John, five years Goro’s senior, remembered coaching him for a speech contest. I assume John tweaked, directed the speech’s emphasis, and Goro, age seventeen at the time, won the contest, the 1934 gold medal from the Japanese American Citizens League for “Why I Am Proud to Be an American.” Not to take anything away from Goro’s personal vision, but in John’s papers, you can read at least three versions of the speech with John’s editorial changes and oratorical instructions for cadence, emphasis, and significant pause. John recommends and pencils above the lines in red: slow & pondering each word, casually, solemnly, meaningful, stylishly slow, weighty, feeling, taper off, rise, strong & full, come down softer, pause, whisper. He then underlines words for emphasis: crisis of democracy, citizenship, selfishness, idealism, sacrifice, humanity. You can see John orchestrating Goro’s oratory with a fine baton. With this speech, they—Japanese Americans—would save America for democracy. They would needle into the hearts of those JACL judges, get them on to their patriotic feet to cheer, and, as they say, not a dry eye in the house. Well, it was the middle of the Depression, and they had no idea what would happen seven years later. Actually, knowing myself a high school teenager under John’s tutelage, I have to bet he mostly wrote the speech, titled in John’s versions: “The Significance of Citizenship in a Changing World.” And after, John suggested matter-of-factly, Goro, a shy kid, got the chutzpah to be a performer. This is one of those beginnings that, I guess, could have gone either way: preacher or comedian.

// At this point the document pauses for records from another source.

-- ==== Sys2Proof/WellFormed.lean ====
section
/-! DEFINITION. Which instructions a build has. No instruction has an operand to check (spec/30_encoding.md R82); the one
thing a build leaves open is the presence of `DERIVE_KEY` (spec/92_eei_decisions.md D10). -/

namespace Sys2Proof

/-- A build that omits `DERIVE_KEY` has no such instruction (40_kdf R122, D10); every build has the other five. -/
def Instr.wellFormed (c : Config) : Instr → Bool
  | .deriveKey => c.hasDeriveKey
  | .encrypt => true
  | .decrypt => true
  | .envVersionV2 => true
  | .recMagic => true
  | .recAuthLenNone => true

end Sys2Proof
end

Maybe John’s providential intervention is a fiction and its own chutzpah since Goro was also known to croon like both Bing Crosby and Paul Robeson. Twelve years after nabbing the JACL medal, Goro got hauled off to camp like everyone else. Oh yeah, says Asako, here we were arriving in camp, and there’s Goro Suzuki greeting us with a band and singing “Ol’ Man River.” It was really absurd. Apparently over the years, Robeson changed the lyrics, but only those who were there in camp know what version Goro sang, whether the upbeat jazz of Crosby or the spiritual force of Robeson. Maybe it was a mix to meet the irony of the situation.

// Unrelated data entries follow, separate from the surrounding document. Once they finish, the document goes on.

-- ==== Sys2Proof/Tests/Slice0.lean ====
section
/-! SUPPORT. Small tests on fixed values and the witnesses of the statements' hypotheses. Every expected result is the spec's
own: the encoding tables of spec/30_encoding.md and the vectors of spec/95_test_vectors.md, named in each comment. -/

namespace Sys2Proof.Tests

open Sys2Proof.Machine

/-! ### Helpers -/

/-- A step's next state seen through `f`; `none` where it gives no next state. -/
def seen {α : Type} (f : State → α) : Host.Outcome State Fault Refusal → Option α
  | .next t => some (f t)
  | .fault _ => none
  | .refused _ => none

/-- After reset, the host about to make the accesses `q`. -/
def withHost (q : List HostAccess) : State := { State.reset with hostQueue := q }

/-- Idle, the passphrase `p` and the input `i` in place. -/
def operands (p : List CodePoint) (i : List Byte) : State :=
  { State.reset with
    pass := Memory.ofList p
    passLen := BitVec.ofNat 32 p.length
    inBuf := Memory.ofList i
    inLen := BitVec.ofNat 32 i.length }

/-- A build with `PASS_CAP` 4, the least `IN_CAP`, and no `DERIVE_KEY`. -/
def smallBuild : Config := ⟨some 4, some ⟨65572, le_rfl⟩, false⟩

/-- The small build after reset, the host about to make the accesses `q`. -/
def smallHost (q : List HostAccess) : State := { State.resetOf smallBuild with hostQueue := q }

/-- `DECRYPT` in progress, the host about to make the accesses `q`. -/
def busyHost (q : List HostAccess) : State := { State.reset with cmd := 3, st := .busy, hostQueue := q }

/-- `DONE` after an error, the host about to make the accesses `q`. -/
def doneHost (q : List HostAccess) : State := { State.reset with st := .done, err := .badOperand, hostQueue := q }

/-- The IV and the body of S2. -/
def ivS2 : List Byte := [0x64, 0x47, 0xC5, 0x21, 0x31, 0xF5, 0x36, 0x20, 0x9B, 0x1F, 0xB5, 0xD3, 0x08, 0xE9, 0x9D, 0x52]
def bodyS2 : List Byte := [0x18, 0xC9, 0x71, 0xE7, 0x4C, 0x85, 0x33, 0x7C, 0xEE, 0x8B, 0x83, 0x5C, 0x82, 0x21, 0x9D, 0x60]

/-- The operands of `DECRYPT` in the vectors V21 to V39: passphrase "a", `iv1`, one block of body. -/
def oneBlock (body : List Byte) : State :=
  operands [0x61] ([0x02, 0x00, 0x00, 0x00] ++
    [0x00, 0x01, 0x02, 0x03, 0x04, 0x05, 0x06, 0x07, 0x08, 0x09, 0x0A, 0x0B, 0x0C, 0x0D, 0x0E, 0x0F] ++ body)

/-- S2 as operands of `DECRYPT`. -/
def decryptS2 : State := operands [0x61] ([0x02, 0x00, 0x00, 0x00] ++ ivS2 ++ bodyS2)

/-- S2 as operands of `ENCRYPT`, the harness answering the draw with its IV. -/
def encryptS2 : State := { operands [0x61] [0x62] with entropy := ⟨[Block.ofBytes ivS2], 0⟩ }

/-! ### WellFormed -/

/-- D10: a build that omits `DERIVE_KEY` does not have it; the one check there is refuses it. -/
theorem test_wellFormed_refuses_deriveKey : Instr.wellFormed smallBuild .deriveKey = false := by decide
theorem test_wellFormed_reference : ∀ i ∈ [Instr.deriveKey, .encrypt, .decrypt, .envVersionV2, .recMagic, .recAuthLenNone],
    Instr.wellFormed Config.reference i = true := by decide

/-! ### Decoding, words written out from the tables of 30_encoding R82, R83, R85 -/

theorem test_decode_deriveKey : decodeTableWord 32 0b00000000000000000000000000000001 = some .deriveKey := by decide
theorem test_decode_encrypt : decodeTableWord 32 0b00000000000000000000000000000010 = some .encrypt := by decide
theorem test_decode_decrypt : decodeTableWord 32 0b00000000000000000000000000000011 = some .decrypt := by decide
theorem test_decode_version : decodeTableWord 8 0b00000010 = some .envVersionV2 := by decide
theorem test_decode_magic : decodeTableWord 32 0b10111010101011011111000000001101 = some .recMagic := by decide
theorem test_decode_authLen : decodeTableWord 16 0b0000000000000000 = some .recAuthLenNone := by decide
/-- W4 to W10: words around the legal ones, and a nonzero `RSV`. -/
theorem test_decode_illegal :
    decodeCommand 0 = .rejected .illegalOp ∧ decodeCommand 4 = .rejected .illegalOp ∧
    decodeCommand 0xFF = .rejected .illegalOp ∧ decodeCommand 0x100 = .rejected .reservedBits ∧
    decodeCommand 0x101 = .rejected .reservedBits ∧ decodeCommand 0x80000002 = .rejected .reservedBits := by decide
/-- Bytes that are too few are named so. -/
theorem test_decode_truncated : decode .magic [0x0D, 0xF0, 0xAD] = .rejected .truncated := by decide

What does he care if the world’s got troubles?
What does he care if the land ain’t free?
Colored folks work while the white folks play . . .
Getting no rest till the judgment day.
I keep laughing instead of crying.
I must keep fighting until I’m dying.
And Ol’ Man River, he just keeps rolling along
Eventually, Goro Suzuki refashioned himself for the stage and television as Jack Soo, the nickname Su assuming a Chinese surname since anyway all Asians look the same; it wasn’t really a lie. It was more like a serious joke. In those days there was no way to get out of camp to go on the road with a Japanese stage name. Juxtaposed in these stories of Goro/ Jack is heartfelt idealism with oppressive racism, and somewhere between impossibility and indignity, the funny and absurd arises. I sense here a wry comedic thread of irony, the sort of mismatch of picture bride to picture husband, of Crosby to Robeson, of entering camp on the river of the Ol’ Man. If Goro, over the years, cultivated the classic nisei deadpan he made famous on Barney Miller, as the detective sergeant Nick Yemana (is that a Japanese surname anyway?)—humor honed on adversity—John was the guy whose eyes lighted up. Years later John would take me to see the Roger and Hammerstein’s musical Flower Drum Song. And there I saw Jack Soo (Goro) crooning and tap dancing with Pat Suzuki. Hey, John chortled with amusement, I grew up with that guy. I gave him his first big break.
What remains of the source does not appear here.